In 2011, Huntington issued $35.5 million par value Floating Rate Series B Non-Cumulative Perpetual Preferred Stock with a liquidation preference of $1,000 per share (the Series B Preferred Stock) and, in certain cases, an additional amount of cash consideration, in exchange for $35.5 million of (1) Huntington Capital I Floating Rate Capital Securities, (2) Huntington Capital II Floating Rate Capital Securities, (3) Sky Financial Capital Trust III Floating Rate Capital Securities and (4) Sky Financial Capital Trust IV Floating Rate Capital Securities.

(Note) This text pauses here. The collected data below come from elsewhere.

/-- ECC of the two words of the entry looked up (06 R186): a line whose word 0 is uncorrectable is recovered, at once or when
its block ends. -/
def homeEcc (dla : Nat) (ecc0 ecc1 : Ecc) (s : State) : State :=
  let u := dirUnit dla
  let corr := fun (s : State) => pulse 16 u (some (w64 dla)) none (withDir (fun d => { d with eccCorr := sat64 d.eccCorr }) s)
  let s1 := if ecc0 == .corrected then corr s else s
  let s2 := if ecc1 == .corrected then corr s1 else s1
  let s3 := if ecc1 == .uncorrectable then
      pulse 17 u (some (w64 dla)) none (withDir (fun d => { d with
        eccUncorr := sat64 d.eccUncorr, suspect := insNat d.suspect (dirSet s dla) }) s2)
    else s2
  if ecc0 == .uncorrectable then
    let s4 := assertLine 17 u (some (w64 dla)) none (withDir (fun d => { d with eccUncorr := sat64 d.eccUncorr }) s3)
    if (getLine s4 dla).txn.isNone then recoverLine dla s4 else setLine dla { getLine s4 dla with lost := true } s4
  else s3

/-- The word-1 error frees what the entry said: the line is unknown (06 R186). -/
def homeForget (dla : Nat) (ecc1 : Ecc) (s : State) : State :=
  if ecc1 == .uncorrectable && (getLine s dla).txn.isNone then
    putLine dla { getLine s dla with state := .I, vector := 0, owner := 0 } s else s

/-- The lookup of a request whose set is in the cache. -/
def homeLookup (r : HomeReq) (k : HomeKind) (s : State) : State :=
  homeAdmit r k (homeGo r.dla (homeForget r.dla r.ecc1 (homeEcc r.dla r.ecc0 r.ecc1 s)))

/-- No wait slot is left that a request of this kind may take, so it waits upstream under credit and does not arrive; what the
home applies inside the current block, or discards, takes none (06 R176, R179). -/
def homeFull (s : State) (r : HomeReq) (k : HomeKind) : Bool :=
  let slots := !(slotFree s r.posted)
  match k with
  | .cleanEvict => false
  | .writeback _ =>
    (match writeKind (getDomain s (dlaDomain r.dla)) (getLine s r.dla) r with
     | none => false
     | some (.writeback _) => false
     | some _ => slots)
  | _ => slots

/-- A request reaches the home: the directory cache is looked up, and a miss fetches the set (06 R173). -/
def homeArrive (r : HomeReq) (k : HomeKind) (s : State) : State :=
  if s.dir.cached.contains (dirSet s r.dla) then
    homeLookup r k (withDir (fun d => { d with hit := sat64 d.hit }) s)
  else withDir (fun d => { d with miss := sat64 d.miss, fills := d.fills ++ [(r, k)] }) s

/-- A set that holds a blocked or reserved line, or is waited for, stays in the cache (06 R173). -/
def setPinned (s : State) (set : Nat) : Bool :=
  s.dir.lines.any (fun e => dirSet s e.1 == set && (e.2.txn.isSome || e.2.rsv)) || s.dir.waiters.any (fun w => dirSet s w.req.dla == set)

/-- Bring a set into the cache; a full one replaces a set of its own choice, a free value (06 R173). -/
def cacheSet (set : Nat) (s : State) : State :=
  if s.dir.cached.contains set then s
  else if s.dir.cached.length < Config.dirCacheSets then withDir (fun d => { d with cached := insNat d.cached set }) s
  else
    let can := s.dir.cached.filter (fun x => !(setPinned s x))
    let f := takeFree s
    let out := can.getD (f.1.toNat % (max 1 can.length)) 0
    let kept := s.dir.cached.filter (fun x => x != out)
    withDir (fun d => { d with cached := insNat kept set }) f.2

def homeLookups : List (HomeReq × HomeKind) → State → State
  | [], s => s
  | (r, k) :: rest, s => homeLookups rest (homeLookup r k s)

/-- A set fetch returns; the entry in `way` had these ECC results, and the lookups that waited go on (06 R173). -/
def dirFill (set : Nat) (ecc0 ecc1 : Ecc) (way : Nat) (s : State) : State :=
  let mine := s.dir.fills.filter (fun f => dirSet s f.1.dla == set)
  let s1 := cacheSet set (withDir (fun d => { d with fills := d.fills.filter (fun f => dirSet s f.1.dla != set) }) s)
  let s2 := match (setLines s1 set).find? (fun e => e.2.way == way) with
    | some e => homeGo e.1 (homeForget e.1 ecc1 (homeEcc e.1 ecc0 ecc1 s1))
    | none => s1
  homeLookups mine s2

/-- Some request waits for this set. -/
def dirFetching (s : State) (set : Nat) : Bool := s.dir.fills.any (fun f => dirSet s f.1.dla == set)

/-! ## The rows -/

/-- The kind of a caching read (06 R178). -/
def readKind : MetaVal → HomeKind
  | .S => .readS
  | .A => .readOwn
  | .I => .readI

/-- This switch is the home of a defined domain's line, and the participant exists (06 R171). -/
def homeHere (s : State) (r : HomeReq) : Bool :=
  let d := getDomain s (dlaDomain r.dla)
  d.defined && decide (r.domain = dlaDomain r.dla) && homeOf d (dlaOffset r.dla) == s.glb.switchId
    && (match r.participant with | some p => decide (p < d.participants.length) && !(d.cut.contains p) | none => true)

/-- One arrival of a request at this home. -/
def homeRow (r : HomeReq) (k : HomeKind) (s : State) : State :=
  if homeHere s r && !(homeFull s r k) then homeArrive r k s else s

def execCachingRead (r : HomeReq) (s : State) : Out :=
  inUnit "domain" r.domain 64 (.next (if r.participant.isSome then homeRow r (readKind r.md) s else s))
def execMeminv (r : HomeReq) (s : State) : Out :=
  inUnit "domain" r.domain 64 (.next (if r.participant.isSome then homeRow r .memInv s else s))
def execWriteback (r : HomeReq) (s : State) : Out :=
  inUnit "domain" r.domain 64 (.next (if r.participant.isSome then homeRow r (.writeback (r.md == .S)) s else s))
def execCleanEvict (r : HomeReq) (s : State) : Out :=
  inUnit "domain" r.domain 64 (.next (if r.participant.isSome then homeRow r .cleanEvict s else s))
def execNonCachingRead (r : HomeReq) (s : State) : Out :=
  inUnit "domain" r.domain 64 (.next (homeRow { r with participant := none } .ncRead s))
def execNonCachingWrite (r : HomeReq) (s : State) : Out :=
  inUnit "domain" r.domain 64 (.next (homeRow { r with participant := none } .ncWrite s))

/-- Send a message to the home of a line at another switch, in queue `q`, charged to account `a`; its DEST_PID is one that the
spec does not state (log entry 7). -/
def toHome (a : Acct) (dla source q : Nat) (b : Body) (s : State) : State :=
  let d := getDomain s (dlaDomain dla)
  let h := homeOf d (dlaOffset dla)
  if d.defined && h != s.glb.switchId then
    match linkToward s h with
    | some l =>
      launch false { newTxn s a.1 (112 + l) q 0 a.2 s.gh.route.stamping false b with
        dest := some (h, (takeFree s).1.toNat % 4096), srcIngress := source } (takeFree s).2
    | none => s
  else s

/-- The account of a message without data that a host at port `p` sends the home. -/
def hostAcct (p : Nat) : Acct := if p < 112 then (p, 5) else selfAcct

/-- The queue of the waiting request of a host here with this tag, 0 for none (04 R115). -/
def tagQueue (s : State) (ingress tag : Nat) : Nat :=
  match s.gh.waits.find? (fun w => w.ingress == ingress && w.id == tag) with
  | some w => w.queue
  | none => 0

As part of the exchange offer, Huntington issued depositary shares. Each depositary share represents a 1/40th ownership interest in a share of the Series B Preferred Stock. Each holder of a depositary share will be entitled, in proportion to the applicable fraction of a share of Series B Preferred Stock and all the related rights and preferences. Huntington will pay dividends on the Series B Preferred Stock at a floating rate equal to three-month LIBOR plus a spread of 2.70%. The preferred stock was recorded at the par amount of $35.5 million, with the difference between par amount of the shares and their fair value of $23.8 million recorded as a discount.

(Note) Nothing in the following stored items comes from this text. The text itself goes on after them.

-- ==== Sys2Proof/Machine/Lines.lean ====
section
/-! DEFINITION. The lines of the movers: their reads and writes through the Great Hall, their answers, and the writing of
capture records (04 R109, R133; 08 R221-R229, R237, R242, R246). -/

namespace Sys2Proof.Machine

/-! ## Issuing a line (08 R222-R225, R233; 12 R341) -/

/-- What holds a VF's line back: its shaper below zero, or a policer that finds it red (12 R341). -/
def vfHolds (s : State) (f : Fn) : Bool :=
  match f with
  | .pf => false
  | .vf v =>
    let x := getVf s v
    (match x.shaper with
      | some n => !(shaperOpen s.time.localNs (tget Shaper.reset s.sched.vfShapers n))
      | none => false)
    || s.sched.policers.any (fun e => vfPolicer s v e.1 && e.2.enable && (policerMeter s.time.localNs 64 e.2).1 == .red)

/-- The VF's shaper counts the line (12 R342). -/
def vfCharge (f : Fn) (s : State) : State :=
  match f with
  | .pf => s
  | .vf v =>
    match (getVf s v).shaper with
    | some n =>
      let x := shaperCharge s.time.localNs 64 (tget Shaper.reset s.sched.vfShapers n)
      { s with sched := { s.sched with vfShapers := tput Shaper.reset s.sched.vfShapers n x } }
    | none => s

/-- Charge one issued line to the class (08 R233, R250). -/
def chargeLine (m : Nat) (s : State) : State :=
  let x := getMover s m
  let g := m / 8
  let c := x.owner
  let k := getClass s c
  let s1 := setMover m { x with grantBytes := x.grantBytes + 64 } s
  let s2 := setClass c { k with bytes := satAdd 64 k.bytes 64, credit := tput 0 k.credit g (clamp24 (creditOf k g - 64)) } s1
  { s2 with move := { s2.move with
      issued := tput 0 s2.move.issued g (tget 0 s2.move.issued g + 64), bytes := satAdd 64 s2.move.bytes 64 } }

/-- The offset of the next line that a job may issue now, if any. A page copy takes the lowest line not copied,
unless a request holds its block (08 R227, R242). -/
def nextLine (s : State) (j : Job) : Option Nat :=
  if j.failed.isSome then none
  else match j.kind with
    | .capture => none
    | .copyPage k =>
      match getMig s k with
      | some mg =>
        if mg.state != .copy then none
        else match nextCopyLine s k mg with
          | some l => if lineHeld s k l then none else some (64 * l)
          | none => none
      | none => none
    | _ => if j.next < j.length then some j.next else none

/-- The host address space of a function: that of the VF, or the one whose upstream port is the management PF's (05 R137;
12 R333). -/
def fnHost (s : State) : Fn → Option Nat
  | .pf => (List.range 64).find? (fun h => Config.hostPort h == s.host.pfPort)
  | .vf v => some (getVf s v).host

/-- The way of an access of a job in a space with a selector (08 R225). -/
def spaceRoute (s : State) (f : Fn) (space sel : Nat) : Route :=
  match space with
  | 0 => (match fnHost s f with
    | some h => .aperture h
    | none => .upstream f)
  | 1 => .aperture sel
  | _ => .pid sel

/-- The privilege level of a job's accesses (05 R139; 08 R223). -/
def jobLevel (j : Job) : Nat :=
  match j.kind with
  | .copy => (match j.submitter with | .pf => 0 | .vf _ => 2)
  | .fill => (match j.submitter with | .pf => 0 | .vf _ => 2)
  | _ => 3

/-- Where a job's access goes: the route and the address of its source, or of its destination, at an offset. -/
def jobWay (s : State) (j : Job) (write : Bool) (off : Nat) : Route × Nat :=
  match j.kind with
  | .copyPage k =>
    (match getMig s k with
     | some m => if write then (.pid m.destDid, m.destPfn * 4096 + off) else (.pid m.oldEnt.did, m.oldEnt.pfn * 4096 + off)
     | none => (.pid 0, 0))
  | _ =>
    if write then (spaceRoute s j.submitter j.dstSpace j.dstSel, j.dst + off)
    else (spaceRoute s j.submitter j.srcSpace j.srcSel, j.src + off)

/-- The request of one line: 64 bytes, non-caching, of traffic class 0 (08 R223; log entry 143). Its tag ends in the mover's
number within its group. -/
def lineReq (s : State) (m : Nat) (j : Job) (write : Bool) (off tag : Nat) (poison : Bool) (data : List Word) : Request :=
  let w := jobWay s j write off
  { ingress := 120 + m / 8, route := w.1, level := jobLevel j,
    vf := (match j.submitter with | .pf => none | .vf v => some v), fetch := false, kind := if write then .memWr .A else .memRd .I,
    addr := w.2, len := 64, tc := 0, tag := tag, poison := poison, locked := false, remote := none, intx := none,
    unlock := false, data := data, hdr := [] }

/-- The tag of the next line of a mover. -/
def lineTag (s : State) (m : Nat) : Nat := s.move.nextLine * 8 + m % 8

/-- The migration whose page a job copies. -/
def jobMig (j : Job) : Option Nat :=
  match j.kind with
  | .copyPage k => some k
  | _ => none

/-- A mover issues its next line, the read of its source, or for FILL the write of its pattern; it ends its grant where its VF
holds the line back. At most 128 lines are in flight (08 R222, R224, R233; 12 R341). -/
def issueLine (m : Nat) (s : State) : State :=
  let x := getMover s m
  match x.job with
  | none => s
  | some j =>
    if x.state != .granted || decide (Config.moverCells ≤ x.lines.length) || decide (2 ^ x.burst ≤ x.grantBytes) then s
    else if vfHolds s j.submitter then endBurst m s
    else match nextLine s j with
      | none => s
      | some off =>
        let fill := j.kind == .fill
        let t := lineTag s m
        let r := lineReq s m j fill off t false (if fill then List.replicate 8 j.pattern else [])
        if !(canSend s r quietHw) then s
        else
          let l : MoverLine := ⟨j.id, off, t, if fill then .writing false else .reading, false, jobMig j⟩
          pathStart r quietHw (vfCharge j.submitter (chargeLine m
            (setMover m { x with lines := x.lines ++ [l], job := some { j with next := off + 64 } }
              { s with move := { s.move with nextLine := s.move.nextLine + 1 } })))

/-- Change the line of a mover with this tag. -/
def updLine (m tag : Nat) (f : MoverLine → MoverLine) (s : State) : State :=
  setMover m { getMover s m with lines := (getMover s m).lines.map (fun l => if l.tag = tag then f l else l) } s

/-- The write of the oldest line whose data have come is sent; a poisoned line is written as poison (08 R229, R237, R246). -/
def sendLine (m : Nat) (s : State) : State :=
  match (getMover s m).lines.findSome? (fun l => match l.stage with
      | .held p d => some (l, p, d)
      | _ => none) with
  | none => s
  | some (l, p, d) =>
    match findJob s l.job with
    | none => s
    | some j =>
      let r := lineReq s m j true l.off l.tag p d
      if canSend s r quietHw then pathStart r quietHw (updLine m l.tag (fun y => { y with stage := .writing p }) s) else s

/-! ## Lines that end (08 R228, R229, R237, R242, R246) -/

/-- A job's line fails: the job stops at the lowest failing offset (08 R229). -/
def failLine (off st : Nat) (j : Job) : Job :=
  match j.failed with
  | some (o, _) => if off < o then { j with failed := some (off, st) } else j
  | none => { j with failed := some (off, st) }

/-- A line of a job completes with a result (08 R229). -/
def jobLineDone (id off : Nat) (res : LineResult) (s : State) : State :=
  let s1 := match res with
    | .ok => s
    | .poison => updJob id (fun j => { j with
        firstBad := if j.poisonLines = 0 then j.src + off else min j.firstBad (j.src + off)
        poisonLines := satAdd 32 j.poisonLines 1 }) s
    | .denied => updJob id (failLine off J_DENIED) s
    | .unmapped => updJob id (failLine off J_UNMAPPED) s
    | .targetError => updJob id (failLine off J_TARGET) s
  tryEndJob id s1

/-- Whether a line result is an error. -/
def lineBad : LineResult → Bool
  | .ok => false
  | .poison => false
  | _ => true

/-- What an error status makes of a line (08 R228). -/
def lineError : RspKind → LineResult
  | .denied => .denied
  | .unmapped => .unmapped
  | _ => .targetError

/-- A line in flight ends: one of a page copy is copied, or fails its migration by its read or its write; any other belongs to
its job, if that has not ended (08 R229, R237, R242, R243). -/
def finishLine (m : Nat) (l : MoverLine) (wrote : Bool) (res : LineResult) (s : State) : State :=
  let x := getMover s m
  let s1 := setMover m { x with lines := x.lines.filter (fun y => y.tag != l.tag) } s
  match l.mig with
  | some k => if lineBad res then undoMig k (if wrote then J_DEST else J_SOURCE) s1 else lineCopied k (l.off / 64) (res == .poison) s1
  | none => jobLineDone l.job l.off res s1

/-- What the answer to a line's access makes of it: a read's data are held for the write, or end a SCRUB's line; a write's
completion ends it; an error ends either. -/
def lineStage (scrub : Bool) (k : RspKind) (data : List Word) : LineStage → LineStage
  | .reading =>
    (match k with
     | .data => if scrub then .ended false .ok else .held false data
     | .poison => if scrub then .ended false .poison else .held true data
     | k => .ended false (lineError k))
  | .writing p =>
    (match k with
     | .cmp => .ended true (if p then .poison else .ok)
     | .cmpE => .ended true (if p then .poison else .ok)
     | k => .ended true (lineError k))
  | st => st

/-- The mover of a group, and its line, that have a tag. -/
def lineOf (s : State) (g tag : Nat) : Option (Nat × MoverLine) :=
  let m := 8 * g + tag % 8
  ((getMover s m).lines.find? (fun l => l.tag == tag)).map (fun l => (m, l))

/-- An answer reaches the movers of group `g`: that of a line abandoned is discarded, and a write whose grant was revoked ends
by itself (08 R237, R246). -/
def lineAnswer (g tag : Nat) (k : RspKind) (data : List Word) (s : State) : State :=
  match lineOf s g tag with
  | none => s
  | some (m, l) =>
    let scrub := match findJob s l.job with
      | some j => j.kind == .scrub
      | none => false
    match lineStage scrub k data l.stage, l.left with
    | .ended w r, true => unblock (finishLine m l w r s)
    | st, _ => updLine m tag (fun y => { y with stage := st }) s

/-- The oldest line of a mover whose outcome has come completes. -/
def completeLine (m : Nat) (s : State) : State :=
  match (getMover s m).lines.findSome? (fun l => match l.stage with
      | .ended w r => some (l, w, r)
      | _ => none) with
  | some (l, w, r) => finishLine m l w r s
  | none => s

/-- What one line event does to a mover. -/
def moverLine (m : Nat) (ev : LineEvent) (s : State) : State :=
  match ev with
  | .issue => issueLine m s
  | .sent => sendLine m s
  | .complete => completeLine m s

/-- A mover's line event, after which requests that waited for the line go on (08 R237, R242). -/
def execMoverLineComplete (m : Nat) (ev : LineEvent) (s : State) : Out :=
  inUnit "mover" m 64 (.next (unblock (moverLine m ev s)))

/-! ## Capture writes (04 R133, 08 R233, R238) -/

/-- One buffered record is written as one line of the mover: it crosses the Great Hall to the port of the management PF, or is
held as R468 says. A record that finds the ring full is lost (04 R132, R133). -/
def captureOne (m : Nat) (r : CapRec) (s : State) : State :=
  if capFull s then capLose s
  else
    let k := s.cap
    let addr := k.base + k.head % 2 ^ k.sizeLog2 * 48
    let ws := capWords r k.head k.sizeLog2 k.lostBefore
    let s1 := { s with cap := { k with head := (k.head + 1) % 2 ^ 32, lostBefore := false } }
    if fnHeld s .pf then offerPf k.vectorEn k.vector (hostWrite ⟨.pf, .capture, addr, ws⟩ s1)
    else launch false (newTxn s1 (120 + m / 8) s.host.pfPort 0 48 (m % 8) s.gh.route.stamping true (.record addr ws false)) s1

/-- The mover writes buffered records while its grant and its reserve last. -/
def captureLines (m : Nat) : List CapRec → State → State
  | [], s => s
  | r :: rs, s =>
    let x := getMover s m
    if decide (2 ^ x.burst ≤ x.grantBytes) || !(reserveFits s (120 + m / 8) (m % 8) 1) then s
    else captureLines m rs (captureOne m r (chargeLine m { s with cap := { s.cap with buffer := rs } }))

/-- The mover that holds the capture job writes buffered records, one line each, and goes on once none is left. -/
def captureWrite (s : State) : State :=
  match s.move.movers.find? (fun e => e.2.state == .granted &&
      (match e.2.job with | some j => j.kind == .capture | none => false)) with
  | none => s
  | some (m, _) =>
    let s1 := captureLines m s.cap.buffer s
    if s1.cap.buffer.isEmpty then settleCredits (nextOnMover m s1) else s1

def execCaptureRecordWrite (s : State) : Out := .next (captureWrite s)

end Sys2Proof.Machine
end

Repurchase of Outstanding TARP Capital and Warrant to Repurchase Common Stock

 

In 2008, Huntington received $1.4 billion of equity capital by issuing to the Treasury 1.4 million shares of TARP Capital and a ten-year warrant to purchase up to 23.6 million shares of Huntington's common stock, par value $0.01 per share, at an exercise price of $8.90 per share. As approved by the Federal Reserve Board, the Treasury, and our other banking regulators, on December 22, 2010, Huntington repurchased all 1.4 million shares of our TARP Capital held by the Treasury totaling $1.4 billion. Huntington used the net proceeds from the issuance of common stock and subordinated debt, as well as other funds, to redeem the TARP Capital. On January 19, 2011, Huntington repurchased the warrant originally issued to the Treasury for a purchase price of $49.1 million.

 

Share Repurchase Program

 

Huntington's board of directors authorized a share repurchase program consistent with Huntington's capital plan that was submitted to the Federal Reserve in January 2012. During 2012, Huntington repurchased a total of 23.3 million shares of common stock, at a weighted average share price of $6.36. Huntington did not repurchase any shares of common stock during 2011.